Further, the step S5 includes:

s51, calculating the distance between each candidate character area and a plurality of button areas, and if the distance is smaller than a preset distance threshold, matching the character areas with the button areas smaller than the preset distance threshold;

s52, determining the total number of characters of the character area matched with each button area,

if the total number of the characters is 1, temporarily marking the character corresponding to the button area to represent the floor number,

temporarily marking a combination of a plurality of characters corresponding to the button areas to represent the floor number if the number of the characters of the number in the total number of the characters is 2 and the characters in the button areas are approximate in size, shape and position;

s53, checking the coordinates of all the button areas temporarily marked as representing the floor number, calculating the average size of the character areas corresponding to the coordinates of these button areas,

and if the character area exceeds the average size by a percentage threshold, releasing the floor number associated with the character area and the button area.

Further, the method also comprises the following steps:

s61, extracting an arithmetic progression and a tolerance according to the button area cluster clustered by the abscissa in the step S32 and the digital character recognition result of the corresponding character area;

and S62, combining the known information of the highest floor and the lowest floor and the arithmetic progression, and completing and correcting the positions of all the buttons and the information of the floors represented by the buttons according to the known space equidistance rule of the button arrangement.

In some embodiments, the predetermined characters include the numbers 0 through 9, the letters a, the letters G, and a minus sign, or may also include other known elevator button symbols.

The invention also relates to a computer-readable storage medium, on which program instructions are stored, which program instructions, when executed by a processor, implement the above-mentioned method.

The invention also relates to a computer device arranged in the mobile robot, which comprises an image acquisition circuit, a processor and the computer readable storage medium.

The invention has the following beneficial effects.

1. The method adopts a related identification network to build and train a process and an inner panel floor digital button detection and identification process, so as to realize the detection and identification of the floor information of the buttons of the inner panel of the elevator, namely the identification buttons correspond to the floors.

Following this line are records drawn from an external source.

-- ==== Sys2Proof/Tests/Slice0.lean ====
section
/-! SUPPORT. Tests and witnesses. Expected results are from spec/95_test_vectors.md (the vector is named)
or written out from the rule named. A theorem `witness_<statement>` shows a concrete input that meets
all hypotheses of that statement of Obligations.lean. -/
namespace Sys2Proof.Tests
open Sys2Proof.Machine

/-! ### Helpers -/

/-- `<ic, lp2, ls, sl, bits>` of 40_framing.md, `run = RUN`. -/
def dec (ic : Bool) (lp ls : Tri) (sl : Nat) (bits : List Bool) : Decoder :=
  { sinceLast := sl, lastP2 := lp, lastSync := ls, inCommand := ic, bits := bits, run := .run,
    faultCause := .none, n := 1 }

/-- A state with that record and nothing queued. -/
def at_ (d : Decoder) : State := { State.reset with dec := d, outq := [] }

/-- A finite configuration: `SL_MAX = 3`, `BITS_CAP = 2`. -/
def small : Config := { sampleWidth := 8, slMax := .finite 3, bitsCap := .finite 2, cw := 2 }

def pins (rst intr sEnd sValid : Bool) (smp : Nat) (lReady : Bool) : Pins :=
  { rst := rst, intr := intr, sEnd := sEnd, sValid := sValid, sData := smp, lReady := lReady }

/-- The record after a sample. -/
def decAfter (cfg : Config) (d : Decoder) (smp : Nat) : Decoder := (eventStep cfg d (.sample smp)).dec

/-- The state an outcome carries, or the reset state. -/
def nextOf (o : Host.Outcome State Fault Refusal) : State :=
  match o with
  | .next s => s
  | .fault _ => State.reset
  | .refused _ => State.reset

/-! ### Well-formedness -/

theorem test_wf_refuses_wide_sample :
    Instr.wf Config.reference (.sample 256) = false ∧ Instr.wf Config.reference (.sample 255) = true := by
  decide
theorem test_wf_refuses_wide_pins :
    Pins.wf Config.reference (pins false false false true 256 false) = false ∧
    Pins.wf Config.reference (pins false false false true 255 false) = true := by decide
theorem test_wf_refuses_narrow_width : Config.wf { Config.reference with sampleWidth := 7 } = false := by
  decide
theorem test_wf_refuses_zero_slMax : Config.wf { Config.reference with slMax := .finite 0 } = false := by
  decide
theorem test_wf_refuses_zero_bitsCap : Config.wf { Config.reference with bitsCap := .finite 0 } = false := by
  decide
theorem test_wf_refuses_narrow_count : Config.wf { small with cw := 1 } = false := by decide
theorem test_wf_accepts : Config.reference.wf = true ∧ small.wf = true := by decide

/-! ### Decoding: a word of each constructor, from R67 and opcode_table.json -/

theorem test_decode_pwoLowIdle : decodeOp ⟨false, .u, .u⟩ 0b00010000 = .pwoLowIdle true := by decide
theorem test_decode_pwoLowEnd : decodeOp ⟨true, .f, .f⟩ 0b10010110 = .pwoLowEnd true := by decide
theorem test_decode_strobeLow : decodeOp ⟨false, .t, .u⟩ 0b00100000 = .strobeLow := by decide
theorem test_decode_strobeHeld : decodeOp ⟨false, .t, .f⟩ 0b10110110 = .strobeHeld := by decide
theorem test_decode_startC : decodeOp ⟨false, .u, .u⟩ 0b10110100 = .startC true := by decide
theorem test_decode_startD : decodeOp ⟨false, .f, .t⟩ 0b00110100 = .startD false := by decide
theorem test_decode_bitC : decodeOp ⟨true, .f, .t⟩ 0b10110010 = .bitC false := by decide
theorem test_decode_bitD : decodeOp ⟨true, .f, .f⟩ 0b00110010 = .bitD true := by decide
theorem test_decode_switchC : decodeOp ⟨true, .f, .f⟩ 0b10110100 = .switchC true := by decide
theorem test_decode_switchD : decodeOp ⟨true, .f, .t⟩ 0b00110000 = .switchD false := by decide
theorem test_decode_events :
    decodeCtl (pinsOfWord .ctl4 0b1111) = .reset ∧ decodeCtl (pinsOfWord .ctl4 0b0111) = .interrupt ∧
    decodeCtl (pinsOfWord .ctl4 0b0011) = .sourceEnd ∧ decodeCtl (pinsOfWord .ctl4 0b0001) = .sample 0 ∧
    decodeCtl (pinsOfWord .ctl4 0b0000) = .idle := by decide
theorem test_decode_unused_bits : -- V1: 0x79 as 0x30, 0xCD as 0x84
    decodeOp .atReset 0x79 = .startD false ∧ decodeOp .atReset 0xCD = .pwoLowIdle false ∧
    decodeOp .atReset 0x130 = .startD false := by decide
theorem test_decode_rejects :
    decode Config.reference .atReset .smp8 0x130 = .error .sampleTooWide ∧
    decode Config.reference .atReset .ctl4 0x1001 = .error .dataTooWide := by decide
theorem test_canonical_samples : -- R62
    (encode (.startC true)).2 = 0xB4 ∧ (encode (.bitD true)).2 = 0x32 ∧
    (encode .strobeLow).2 = 0x20 ∧ (encode (.pwoLowIdle true)).2 = 0x10 := by decide

/-! ### Each operation (V4) -/

theorem test_pwoLowIdle_O3 :
    exec (.pwoLowIdle false) (at_ (dec false .f .t 10 [])) =
      .next (at_ { dec false .f .t 11 [] with n := 2 }) := by rfl
theorem test_pwoLowEnd_O4 :
    (nextOf (exec (.pwoLowEnd true) (at_ (dec true .f .f 2 [false, true])))).outq =
      [.data .d [[false, true]]] := by decide
theorem test_pwoLowEnd_loses_strobe_O5 :
    decAfter Config.reference (dec true .f .f 2 [false, true]) 0x12 =
      { dec false .t .f 3 [] with n := 2 } := by decide
theorem test_strobeLow_O7 :
    exec .strobeLow (at_ (dec true .t .f 1 [false])) =
      .next (at_ { dec true .f .f 2 [false] with n := 2 }) := by rfl
theorem test_strobeHeld_O10 :
    decAfter Config.reference (dec true .t .f 1 [true, true, false]) 0x36 =
      { dec true .t .f 2 [true, true, false] with n := 2 } := by decide
theorem test_startC_O11 :
    exec (.startC true) (at_ (dec false .f .f 3 [])) =
      .next { at_ { dec true .t .t 1 [true] with n := 2 } with outq := [.blank, .start 3] } := by rfl
theorem test_startD_O13 :
    (nextOf (exec (.startD false) { State.reset with outq := [] })).outq = [.blank, .start 0] := by decide
theorem test_startD_unreachable_V5 :
    (nextOf (exec (.startD false) (at_ (dec false .f .f 2 [true, true])))).outq =
      [.blank, .start 2, .data .d [[true, true]]] := by decide
theorem test_bitC_O15 :
    decAfter Config.reference (dec true .f .t 2 [true]) 0xB0 =
      { dec true .t .t 1 [true, false] with n := 2 } := by decide
theorem test_bitD_O18 :
    decAfter Config.reference (dec true .f .f 2 [false]) 0x34 =
      { dec true .t .f 1 [false, false] with n := 2 } := by decide
theorem test_bitD_overflow_V9 :
    let d := decAfter { small with bitsCap := .finite 1 } (dec true .f .f 2 [true]) 0x30
    d.run = .haltFault ∧ d.faultCause = .accOverflow ∧ d.bits = [true] ∧ d.lastP2 = .f ∧
      d.sinceLast = 2 := by decide
theorem test_switchC_V9_full :
    (nextOf (exec (.switchC true)
      { at_ (dec true .f .f 2 [true]) with cfg := { small with bitsCap := .finite 1 } })).dec =
      { dec true .t .t 1 [true] with n := 2 } := by decide
theorem test_switchC_unknown_V5 :
    (nextOf (exec (.sample 0xB4) (at_ (dec true .f .u 2 [true])))).outq = [.data .d [[true]]] := by decide
theorem test_switchD_O20 :
    exec (.switchD false) (at_ (dec true .f .t 2 (List.replicate 8 true))) =
      .next { at_ { dec true .t .f 1 [false] with n := 2 } with
        outq := [.data .c [List.replicate 8 true]] } := by rfl
theorem test_saturation_P4 :
    (decAfter small (dec false .f .u 3 []) 0x00).sinceLast = 3 := by decide

/-! ### Host events (V8) -/

theorem test_reset_H11 :
    exec .reset (at_ { dec true .f .f 2 [true] with run := .haltFault, faultCause := .accOverflow }) =
      .next State.reset := by rfl
theorem test_interrupt_H3 :
    exec .interrupt (at_ (dec true .t .f 1 [false])) =
      .next { at_ { dec true .t .f 1 [] with run := .haltOk } with outq := [.final] } := by rfl
theorem test_interrupt_H7 :
    exec .interrupt (at_ { dec true .t .f 1 [] with run := .haltOk }) =
      .next (at_ { dec true .t .f 1 [] with run := .haltOk }) := by rfl
theorem test_sourceEnd_H5 :
    exec .sourceEnd (at_ (dec true .t .f 1 [false])) =
      .next (at_ { dec true .t .f 1 [] with run := .haltErr }) := by rfl
theorem test_status_outputs_R138 :
    let ok := { dec true .t .f 1 [] with run := .haltOk }
    let err := { dec true .t .f 1 [] with run := .haltErr }
    (halted ok, haltErr ok, faultOut ok) = (true, false, false) ∧
    (halted err, haltErr err, faultOut err) = (true, true, false) := by decide
theorem test_idle : exec .idle State.reset = .next State.reset := by rfl

/-! ### One cycle (V10) -/

theorem test_cycle2_sink_takes_banner :
    step { State.reset with feed := [pins false false false true 0x30 true] } =
      .next { State.reset with outq := [], delivered := [.banner] } := by rfl
theorem test_cycle3_sample_taken :
    (nextOf (step { State.reset with outq := [], feed := [pins false false false true 0x30 true] })).outq =
      [.blank, .start 0] := by decide
theorem test_cycle5_sink_not_ready :
    (nextOf (step { State.reset with outq := [.start 0], feed := [pins false false false true 0x20 false] })).outq =
      [.start 0] := by decide
theorem test_cycle9_interrupt_wins :
    (nextOf (step { at_ (dec true .f .f 2 [false]) with
      feed := [pins false true false true 0x32 true] })).dec.run = .haltOk := by decide
theorem test_port_of_data : -- R125: bits 0, 1, 1 arrived in that order
    drive (.data .c [[false, true, true]]) = ⟨3, true, 3, 6⟩ := by decide

/-! ### Grouping and text (R112, V7) -/

theorem test_group_lengths_R112 :
    (group (List.replicate 10 true)).map List.length = [2, 8] ∧
    (group (List.replicate 11 true)).map List.length = [8, 3] ∧
    (group (List.replicate 18 true)).map List.length = [2, 8, 8] ∧
    (group (List.replicate 24 true)).map List.length = [8, 8, 8] := by decide
theorem test_fmt6_ties :
    micros (1 / 2000000) = 0 ∧ micros (3 / 2000000) = 2 ∧ micros (5 / 2000000) = 2 ∧
    micros (2 / 3) = 666667 := by decide +kernel
theorem test_fmt6_carry :
    fmt6Default (1999999 / 2000000) = ascii ['1', '.', '0', '0', '0', '0', '0', '0'] := by decide +kernel
theorem test_fmt6_many_digits :
    fmt6Default (123456789 / 1000000) =
      ascii ['1', '2', '3', '.', '4', '5', '6', '7', '8', '9'] := by decide +kernel
theorem test_render_start_W9 :
    render fmt6Default (1 / 100000) (.start 2) =
      [0x53, 0x20, 0x2B, 0x30, 0x2E, 0x30, 0x30, 0x30, 0x30, 0x32, 0x30, 0x73, 0x0A] := by
  decide +kernel
theorem test_render_data :
    render fmt6Default 0 (.data .d [[false, true], [true, false, false, false, false, true, false, true]]) =
      [0x44, 0x20, 0x30, 0x31, 0x20, 0x31, 0x30, 0x30, 0x30, 0x30, 0x31, 0x30, 0x31, 0x0A] := by
  decide +kernel

/-! ### Runs (R143) -/

theorem test_run_ends_at_interrupt : -- the sample and the INTERRUPT after the halt are of no run (P2, H7)
    (runsOf Config.reference [.sample 0x30, .reset, .sample 0x30, .interrupt, .sample 0x00, .interrupt]).map
      (fun r => (r.out, runEnd r.dec.run)) = [([.banner, .blank, .start 0, .final], .finished)] := by decide
theorem test_reset_begins_another_run : -- the end of P4: HALT_FAULT, then RESET
    (runsOf { small with bitsCap := .finite 1 }
      [.reset, .sample 0x30, .sample 0x20, .sample 0x30, .interrupt, .reset, .sample 0x00]).map
      (fun r => (r.out, runEnd r.dec.run)) =
      [([.banner, .blank, .start 0], .faulted), ([.banner], .unfinished)] := by decide
theorem test_current_run_holds_queued_final :
    (currentRun { at_ (dec true .t .f 1 []) with
      delivered := [.banner, .final, .banner, .blank, .start 0], outq := [.final] }).out =
      [.banner, .blank, .start 0, .final] := by decide
theorem witness_RunEndsAtItsFirstHalt :
    (([.sample 0x30, .interrupt] ++ [.sample 0x00] : List Event)[2]? = some (.sample 0x00)) ∧
    (runEvents Config.reference Decoder.initial [.sample 0x30, .interrupt]).dec.run = .haltOk ∧
    ([.interrupt, .sample 0x00] : List Event).head? = some .interrupt := by decide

2. In the process of detecting and identifying the floor digital buttons of the inner panel, the scheme of the invention provides a candidate region of a text region by detecting the maximum stable extremum region and matching with the designed manual characteristics; giving possible button positions through a clustering algorithm; identifying possible text candidate areas through a trained simple convolutional neural network; matching the recognition result with the possible button position result to give a preliminary detection and recognition result; and finally, complementing and correcting the detection positions and the recognition results of all the buttons by combining other known information such as the spatial arrangement rule of the buttons. Therefore, the multiple buttons on the elevator panel can be simultaneously and accurately identified.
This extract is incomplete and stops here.